I recently got a lathe and a small mill from my dad a,d he called today and said that he had some more things for it. well I went and got them and I have no clue what they are. here are some pics








And here is the second, I know it has a parting tool on it but is it for the lathe or the mill???


----------



## seasicksteve (Mar 28, 2016)

5c collet indexer and what appears to be a parting attachment for a lathe


----------



## chips&more (Mar 28, 2016)

They are not for a lathe. The first is an index head, more for a mill or maybe on a universal grinder, or maybe? The second looks like a grinding attachment for a universal grinder…Dave.


----------



## seasicksteve (Mar 28, 2016)

CH I think you are correct looks to be a universal grinding fixture with a parting tool bolted in it


----------



## Billh50 (Mar 29, 2016)

The indexer should have a threaded collar on the front that comes off to mount a small lathe chuck to it. It looks like it does. It would be that knurled collar.


----------



## Firestopper (Mar 29, 2016)

The first photo I see is taper attachment, agree on the following.


----------



## astroracer (Mar 29, 2016)

Your Dad doesn't know what they are? Did you ask him?
Mark


----------



## TommyD (Mar 29, 2016)

I tend to agree with the above.


----------



## Billh50 (Mar 29, 2016)

I like those indexers. Have wished I had one a few times.


----------



## TOOLMASTER (Mar 29, 2016)

INDEXERS ARE GREAT TO HAVE..HOPEFULLY YOU CAN SAVE IT


----------



## pythonwill (Mar 29, 2016)

Thanks guys, My dad said it was an indexer but he wasnt sure how to use it. he got it in a garage sale package.
I dont know where the taper attachment picture came from, its on my lathe and I know what it is but  I tried to delete it but it wouldnt let me.


----------



## ARKnack (Mar 31, 2016)

Billh50 said:


> The indexer should have a threaded collar on the front that comes off to mount a small lathe chuck to it. It looks like it does. It would be that knurled collar.

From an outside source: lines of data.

/-- Whatever the other slots show, pixel (x, y) of record `a` lies under an opaque layer above it (R213). -/
def hiddenAt (all : List Alts) (a : LRec) (x y : Nat) : Bool :=
  all.any fun t => t.slot != a.slot && !t.alts.isEmpty && t.alts.all fun b =>
    match b with
    | some b => b.opaque? && b.above a && b.onLine y && b.onCol x
    | none => false

/-- Insertion into a rising list, and the sorted list without repeats. -/
def insertN (l : List Nat) (k : Nat) : List Nat :=
  let lo := l.takeWhile (· < k)
  let hi := l.dropWhile (· < k)
  if hi.head? = some k then l else lo ++ k :: hi

def sortN (l : List Nat) : List Nat := l.foldl insertN []

/-- The columns at which a line's make-up can change. -/
def edges (all : List Alts) : List Nat :=
  sortN ((all.map fun t => (t.alts.map fun b => match b with | some b => [b.dx, b.dx + b.dw] | none => []).flatten).flatten)

/-- Unhidden pixels of a record on line `y`: each interval between two edges counts by its first column. -/
def unhidden (all : List Alts) (a : LRec) (y : Nat) : Nat :=
  let es := edges all
  ((es.zip (es.drop 1)).map fun p => if a.onCol p.1 && !hiddenAt all a p.1 y then p.2 - p.1 else 0).foldl (· + ·) 0

/-- The coverage of one record on line `y` (R214). -/
def coverageOf (all : List Alts) (a : LRec) (y : Nat) : Nat :=
  if a.onLine y then
    let h := unhidden all a y
    let w := if a.dw < a.sw then (h * a.sw + a.dw - 1) / a.dw else h
    if a.dh < a.sh then 2 * w else w
  else 0

/-- C(y), with the greatest coverage that any record of a slot gives (R186, R214). -/
def coverage (all : List Alts) (y : Nat) : Nat :=
  (all.map fun t => (t.alts.map fun b => match b with | some a => coverageOf all a y | none => 0).foldl max 0).foldl (· + ·) 0

/-- The lines at which the make-up changes; C(y) is constant between them. -/
def rows (all : List Alts) : List Nat :=
  0 :: ((all.map fun t => (t.alts.map fun b => match b with | some b => [b.dy, b.dy + b.dh] | none => []).flatten).flatten)

/-- The largest C(y) over the active lines. -/
def peakCoverage (all : List Alts) (h : Nat) : Nat :=
  (((rows all).filter (· < h)).map (coverage all)).foldl max 0

/-! Validation (R183 to R186). -/

/-- Records of a group for output `n`, as they act. -/
def Group.recsOn (g : Group) (d : Dev) (n : Nat) (peers : List PeerView) : List (GRec × LRec) :=
  (g.recs.filter fun r => d.slotOut r.r.slot == some n).map fun r => (r, d.taken peers r.r)

/-- What a record makes of the possibilities of its slot: it replaces them, or adds one where both outcomes have to fit (R186). -/
def Alts.add (t : Alts) (keep : Bool) (r : LRec) : Alts :=
  let new := if r.hide then none else some r
  { t with alts := if keep then new :: t.alts else [new] }

/-- The state of output `n` after a group has landed. -/
def applyAlts (all : List Alts) (d : Dev) (n : Nat) (peers : List PeerView) (keep : GRec → Bool) (g : Group) : List Alts :=
  (g.recsOn d n peers).foldl (fun all p => all.map fun t => if t.slot = p.1.r.slot then t.add (keep p.1) p.2 else t) all

/-- The place of a group in the order in which groups land: that of its validation, but behind every earlier group of its queue (R189, R192). -/
def Dev.landOrd (d : Dev) (g : Group) : Nat :=
  (d.disp.groups.filter fun x => x.phase == .validated && x.queue == g.queue && decide (x.id < g.id)).foldl (fun k x => max k x.ord) g.ord

/-- The state that output `n` will have after every group already validated for it has landed (R183). -/
def Dev.projected (d : Dev) (n : Nat) (peers : List PeerView) : List Alts :=
  (orderBy d.landOrd (d.disp.groups.filter fun g => g.kind == .commit && g.phase == .validated && bit g.mask n && !bit g.landed n)).foldl
    (fun all g => applyAlts all d n peers (fun r => g.part && g.decided.isNone && r.r.acqEn && !r.r.hide) g)
    ((d.slotsOf n).map fun s => ⟨s, [d.shown s]⟩)

/-- An error at field `off` of a record. -/
def GRec.err (r : GRec) (st off : Nat) : GErr := ⟨st, r.cmd, contOffset r.cont + off, r.r.slot⟩

/-- The first of the records for which a check gives a field offset. -/
def recCheck (g : Group) (st : Nat) (chk : GRec → Option Nat) : Option GErr :=
  match g.recs.find? fun r => (chk r).isSome with
  | some r => (chk r).map fun o => r.err st o
  | none => none

/-- Check 2 of R183. -/
def Dev.check2 (d : Dev) (g : Group) : Option GErr :=
  if g.mask = 0 then some ⟨ST_BAD_FIELD, 0, 0, 0xFFFF⟩
  else match recCheck g ST_BAD_FIELD fun r =>
      match d.slotOut r.r.slot with
      | some n => if bit g.mask n then none else some 0
      | none => some 0 with
    | some e => some e
    | none =>
      if !bit g.mask g.anchor then some ⟨ST_BAD_FIELD, 0, 2, 0xFFFF⟩
      else match (g.recs.zipIdx.find? fun p => (g.recs.take p.2).any fun x => x.r.slot == p.1.r.slot) with
        | some p => some (p.1.err ST_BAD_FIELD 0)
        | none => none

/-- The fields of one record under check 3 (R176, R183, R210, R314, R319, R541). -/
def Dev.check3 (d : Dev) (g : Group) (peers : List PeerView) (r : GRec) : Option Nat :=
  if r.rsv.isSome then r.rsv
  else if r.r.hide then none
  else if 2 < r.r.blend then some 7
  else if r.r.vScaled && !(r.r.vtaps == 2 || r.r.vtaps == 4 || r.r.vtaps == 6) then some 58
  else if r.r.hostMem && (g.code == 1 || (d.viewOf r.r.slot).isSome || (d.remoteOf r.r.slot).isSome) then some 4
  else match d.viewOf r.r.slot, d.slotOut r.r.slot with
    | some c, some n =>
      if (d.vin.cs.get c).lineLocked &&
        !(d.f DSP_TG_GL.SRC_TYPE n == 2 && d.f DSP_TG_GL.SRC_IDX n == c && d.f DSP_TG_GL.DIV_M1 n == 0) then some 0
      else none
    | _, _ => if peers.any fun p => p.slot.val == r.r.slot && p.lineLocked then some 0 else none

/-- Check 6 for one record (R174, R184, R314, R319). -/
def Dev.check6 (d : Dev) (peers : List PeerView) (r : GRec) : Option Nat :=
  match d.slotOut r.r.slot with
  | none => none
  | some n =>
    let a := d.taken peers r.r
    match d.viewOf r.r.slot with
    | some c =>
      let cs := d.vin.cs.get c
      if cs.lineLocked && (r.r.sh != r.r.dh || r.r.flipV) then some 28
      else a.geometry d (d.hact n) (d.vact n) false (some (cs.width, cs.height))
    | none =>
      match peers.find? (fun p => p.slot.val == r.r.slot), d.remoteOf r.r.slot with
      | some p, some _ => a.geometry d (d.hact n) (d.vact n) false (some (p.width, p.height))
      | none, some _ => a.geometry d (d.hact n) (d.vact n) false none
      | _, none => a.geometry d (d.hact n) (d.vact n) (!r.r.hostMem) none

/-- Checks 7, 8 and 10 on one output: status, if one fails. -/
def Dev.outputCheck (d : Dev) (all : List Alts) (n st : Nat) : Bool :=
  if st = ST_SLOT_LIMIT then decide (32 < (all.filter fun t => t.alts.any Option.isSome).length)
  else if st = ST_RESOURCE_LIMIT then
    decide (4 < (all.filter fun t => t.alts.any fun b => match b with | some b => b.scaled | none => false).length)
  else decide (8 * d.hact n < peakCoverage all (d.vact n))

def Dev.outputErr (d : Dev) (g : Group) (peers : List PeerView) (st : Nat) : Option GErr :=
  ((bitsOf g.mask).find? fun n =>
    d.outputCheck (applyAlts (d.projected n peers) d n peers (fun _ => g.part) g) n st).map fun n => ⟨st, 0, 0xFFFF, n⟩

/-- The first of a list of errors. -/
def firstErr : List (Option GErr) → Option GErr
  | [] => none
  | some e :: _ => some e
  | none :: t => firstErr t

/-- The checks of R183 in their order. -/
def Dev.validate (d : Dev) (g : Group) (peers : List PeerView) : Option GErr :=
  let shown := fun (chk : GRec → Option Nat) (r : GRec) => if r.r.hide then none else chk r
  firstErr
    [g.bad.map fun b => ⟨ST_BAD_FIELD, b.1, b.2, 0xFFFF⟩,
     recCheck g ST_NOT_OWNER fun r => if d.slotOwner r.r.slot == g.code && !r.stale then none else some 0,
     d.check2 g,
     g.hdrRsv.map fun b => ⟨ST_BAD_FIELD, b.1, b.2, 0xFFFF⟩,
     recCheck g ST_BAD_FIELD (d.check3 g peers),
     recCheck g ST_FENCE_DENIED (shown fun r =>
       if r.r.acqEn && !d.mayWait g.code g.sec r.r.acqFence then some 38
       else if r.r.relEn && !d.maySignal g.code g.sec r.r.relFence then some 40 else none),
     recCheck g ST_BAD_FORMAT (shown fun r => if (d.taken peers r.r).formatOk then none else some 2),
     recCheck g ST_BAD_GEOMETRY (shown (d.check6 peers)),
     d.outputErr g peers ST_SLOT_LIMIT,
     d.outputErr g peers ST_RESOURCE_LIMIT,
     recCheck g ST_LINEBUF (shown fun r => if (r.r.fitTaps).isSome then none else some 58),
     d.outputErr g peers ST_COVERAGE]

/-- A record with its taps reduced to those that fit (R185), and with what it takes from a peer's stream; a view's own fields are those at its landing
(R314). -/
def Dev.settle (d : Dev) (peers : List PeerView) (r : GRec) : GRec :=
  { r with r := { d.takenPeer peers r.r with vtaps := (r.r.fitTaps).getD r.r.vtaps } }

/-- The group that a queue's validation works on: the oldest that validates, or a MORE group broken by another opcode (R180). -/
def Dev.validating (d : Dev) (qx : Nat) (kinds : List GKind) : Option Group :=
  d.disp.groups.find? fun g => g.queue == qx && kinds.contains g.kind && g.phase == .validating && !d.vfHeld g.code

/-- A command of another opcode has followed an open group (R180). -/
def Dev.breakOpen (d : Dev) (qx : Nat) : Dev :=
  match d.openGroup qx with
  | none => d
  | some g =>
    let cs := (d.queue qx).cmds
    match cs.find? fun c => before? cs c.id == some g.lastCmd with
    | some c => if c.opcode = 0x10 && c.env.isNone then d else (d.closeGroup g.id (some (g.cmds.length, 0xFFFF))).startWaiting
    | none => d

/-- Validation of a COMMIT group ends (R183, R185, R187). -/
def Dev.groupValidated (d0 : Dev) (qx : Nat) (peers : List PeerView) : Dev :=
  let d := d0.breakOpen qx
  match d.validating qx [.commit] with
  | none => d
  | some g =>
    match d.validate g peers with
    | some e => d.failGroup g e
    | none =>
      let recs := g.recs.map (d.settle peers)
      let red := g.recs.any fun r => !r.r.hide && r.r.vScaled && r.r.fitTaps != some r.r.vtaps
      if g.validateOnly then d.endGroup g (if red then ST_TAPS_REDUCED else ST_OK) (fun _ => 0) d.now
      else (d.passGroup g.id fun x => { x with recs := recs, tapsRed := red }).syncOuts

/-- Validations end in one round: that of queue (f, q) and those of the other queues named, in the order of their indices (R192; each judged against
the state that the ones before it leave: DESIGN CHOICE, log entry 135). -/
def Dev.validateRound (d : Dev) (qs : List Nat) (peers : List PeerView) : Dev :=
  d.jointly fun d => (sortN qs).foldl (fun d qx => d.groupValidated qx peers) d

def execGroupValidated (f : Fn) (q : Fin 8) (also : List (Fn × Fin 8)) (peers : List PeerView) (s : State) : Host.Outcome State Fault Refusal :=
  .next (s.onDev (·.validateRound (qi f q :: also.map fun x => qi x.1 x.2) peers))

end Sys2Proof.Machine
end

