/-- A sample at (u, v): the texel there, or the four around it in their weights (R367). -/
def State.resSample (s : State) (g : Nat) (e smp : ResEntry) (lv : Nat) (u v : Int) (magnify : Bool) : State × Option Nat :=
  let mx := bits smp.sampler 3 2
  let my := bits smp.sampler 5 4
  let place := fun (i j : Int) => match addressMode mx (e.levelW lv) i, addressMode my (e.levelH lv) j with
    | some x, some y => some (x, y)
    | _, _ => none
  let val := fun (src : Source) (t : Option (Nat × Nat)) => match t with | some t => src.texel t.1 t.2 | none => [0, 0, 0, Config.blackAlpha]
  if bit smp.sampler (if magnify then 0 else 1) then
    let i := (u - 128) / 256
    let j := (v - 128) / 256
    let fx := ((u - 128) % 256).toNat
    let fy := ((v - 128) % 256).toNat
    let ts := [((256 - fx) * (256 - fy), place i j), (fx * (256 - fy), place (i + 1) j), ((256 - fx) * fy, place i (j + 1)), (fx * fy, place (i + 1) (j + 1))]
    s.resTexels g e lv (ts.filterMap (·.2)) fun src => Config.filterTexels (ts.map fun t => (t.1, val src t.2))
  else
    let t := place (u / 256) (v / 256)
    s.resTexels g e lv t.toList fun src => val src t

/-- One access of a shader through its table. Where an entry lies beyond SET_SIZE, is of another KIND, or does not reach so far, the manual gives no effect
beside a value: nothing is accessed, and a load gives a free value (log entry 142). -/
def State.resAccess (s : State) (g : Nat) (res : List ResEntry) (op : ResOp) : State × Option Nat :=
  let none' := fun (loads : Bool) => if loads then (let v := s.dev.free1; (({ s with dev := v.2 } : State).onDev (·.shaderGot g [v.1]), none)) else (s, none)
  let ent := fun (i : Nat) (kinds : List Nat) => match res[i]? with
    | some e => if kinds.contains e.kind && (e.kind == 1 || e.kind == 4 || e.imageOk) then some e else none
    | none => none
  let within := fun (e : ResEntry) (lv x y : Nat) => decide (lv < e.levels ∧ x < e.levelW lv ∧ y < e.levelH lv)
  match op with
  | .load i off n =>
    match ent i [1] with
    | some e => if off + n ≤ e.size ∧ 0 < n then
        let a := e.base + off
        let r := s.resFetch g e ((List.range ((a + n - 1) / 64 - a / 64 + 1)).map fun k => 64 * (a / 64 + k))
        if r.2.isNone && !e.host then (r.1.onDev (·.shaderGot g ((r.1.bytesAt a n).map BitVec.toNat)), none) else r
      else none' true
    | none => none' true
  | .store i off bs =>
    match ent i [1] with
    | some e => if off + bs.length ≤ e.size then s.resStore g e (e.base + off) bs else none' false
    | none => none' false
  | .texel i lv x y =>
    match ent i [2, 3] with
    | some e => if within e lv x y then s.resTexels g e lv [(x, y)] fun src => src.texel x y else none' true
    | none => none' true
  | .sample i k lv u v mag =>
    match ent i [2], ent k [4] with
    | some e, some smp => if lv < e.levels then s.resSample g e smp lv u v mag else none' true
    | _, _ => none' true
  | .write i lv x y c =>
    match ent i [3] with
    | some e =>
      if !within e lv x y then none' false
      else
        let b := lineBytes e.fmt 2 / 2
        let v := s.freeList 1 (2 ^ (8 * b))
        v.1.resStore g e (e.levelBase lv + y * e.levelStride lv + pixelOffset e.fmt x)
          (toLe (if isYuv e.fmt then v.2.headD 0 else putComps e.fmt (if e.fmt = 2 then v.2.headD 0 else 0) 15 c) b)
    | none => none' false

/-- The accesses of a boundary in their order: `res` gives the table of a draw. -/
def State.resAccesses (s : State) (g : Nat) (res : Nat → List ResEntry) (as : List ResAccess) : State × Option Nat :=
  s.each (fun s a => s.resAccess g (res a.draw) a.op) as

/-! Vertices (R364). -/

/-- Bytes of one component of a vertex attribute (R354). -/
def attrBytes (ty : Nat) : Nat := ([4, 2, 1, 1, 1, 2, 4, 4] : List Nat).getD ty 4

/-- What a draw draws: COUNT, INSTANCES, FIRST, VTX_OFS and FIRST_INST, from the body or from IND (R364). -/
def State.drawArgs (s : State) (g : Nat) (c : Cmd) : State × Option Nat × List Nat :=
  if bit (c.u 35 1) 2 then
    let r := s.gpuRead g (le ((c.conts.headD []).drop 2) 16 8) 20
    (r.1, r.2.1, (List.range 5).map fun i => le r.2.2 (4 * i) 4)
  else (s, none, (List.range 5).map fun i => c.u (36 + 4 * i) 4)

/-- The vertex numbers of a draw: in rising order from FIRST, or the indices from IB with VTX_OFS added; a restart index names no vertex. -/
def State.drawVertices (s : State) (g : Nat) (c : Cmd) (p : Pipe) (args : List Nat) : State × Option Nat × List Nat :=
  let n := args.getD 0 0
  let first := args.getD 2 0
  if bit (c.u 35 1) 0 then
    let w := if bit (c.u 35 1) 1 then 4 else 2
    let r := s.gpuRead g (le ((c.conts.headD []).drop 2) 8 8 + w * first) (w * n)
    let is := (List.range n).map fun i => le r.2.2 (w * i) w
    let restart := le p.vertexIn 3 1 == 1
    (r.1, r.2.1, (is.filter fun (i : Nat) => !(restart && i == 2 ^ (8 * w) - 1)).map fun (i : Nat) => ofSigned 32 ((i : Nat) + toSigned 32 (args.getD 3 0)))
  else (s, none, (List.range n).map (first + ·))

/-- The bytes of the attributes that vertex `v` of instance `i` takes from the bindings `bind`: BASE, STRIDE and SIZE by number. An attribute beyond SIZE is not
read (DESIGN CHOICE, log entry 142). -/
def attrReads (p : Pipe) (bind : Nat → Nat × Nat × Nat) (v i : Nat) : List (Nat × Nat) :=
  let nb := le p.vertexIn 0 1
  let rate := fun (b : Nat) => (List.range nb).any fun k => le p.vertexIn (4 + 4 * k) 1 == b && le p.vertexIn (5 + 4 * k) 1 == 1
  (List.range (le p.vertexIn 1 1)).filterMap fun k =>
    let o := 4 + 4 * nb + 8 * k
    let b := le p.vertexIn (o + 1) 1
    let n := attrBytes (le p.vertexIn (o + 2) 1) * le p.vertexIn (o + 3) 1
    let off := (bind b).2.1 * (if rate b then i else v) + le p.vertexIn (o + 4) 4
    if off + n ≤ (bind b).2.2 then some ((bind b).1 + off, n) else none

/-- The vertex data of a draw is read: the binding table at VB, the indices and the attributes. What shaders make of it is theirs. -/
def State.drawFetch (s : State) (g : Nat) (c : Cmd) (p : Pipe) (args : List Nat) : State × Option Nat :=
  let vb := le ((c.conts.headD []).drop 2) 0 8
  let bs := (List.range (le p.vertexIn 0 1)).map fun k => le p.vertexIn (4 + 4 * k) 1
  match s.each (fun s b => let r := s.gpuRead g (vb + 16 * b) 16; (r.1, r.2.1)) bs with
  | (s1, none) =>
    let bind := fun (b : Nat) => let e := s1.bytesAt (vb + 16 * b) 16; (le e 0 8, le e 8 4, le e 12 4)
    (match s1.drawVertices g c p args with
     | (s2, none, vs) =>
       let inst := (List.range (args.getD 1 0)).map (args.getD 4 0 + ·)
       let reads := (inst.map fun i => (vs.map fun v => attrReads p bind v i).flatten).flatten
       s2.each (fun s r => let x := s.gpuRead g r.1 r.2; (x.1, x.2.1)) reads
     | (s2, e, _) => (s2, e))
  | e => e

end Sys2Proof.Machine
end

Actually, isn't that a quick change collet holder on the indexer? It looks like it was setup for a specific task in the horizontal mode.


----------



## Billh50 (Mar 31, 2016)

The lever opens and closes the collet. There are screws in the back that get backed out at the places to index to. The knurled ring in the front is to protect the threads for adding a lathe chuck or face plate.
I have used these many times through the years. They work great for multiple parts because you can put a collet stop in the collet to set where the parts stops.


----------



## Nevadaed (Apr 21, 2016)

Will post more when I figure out a few more of the technicalities.     N


----------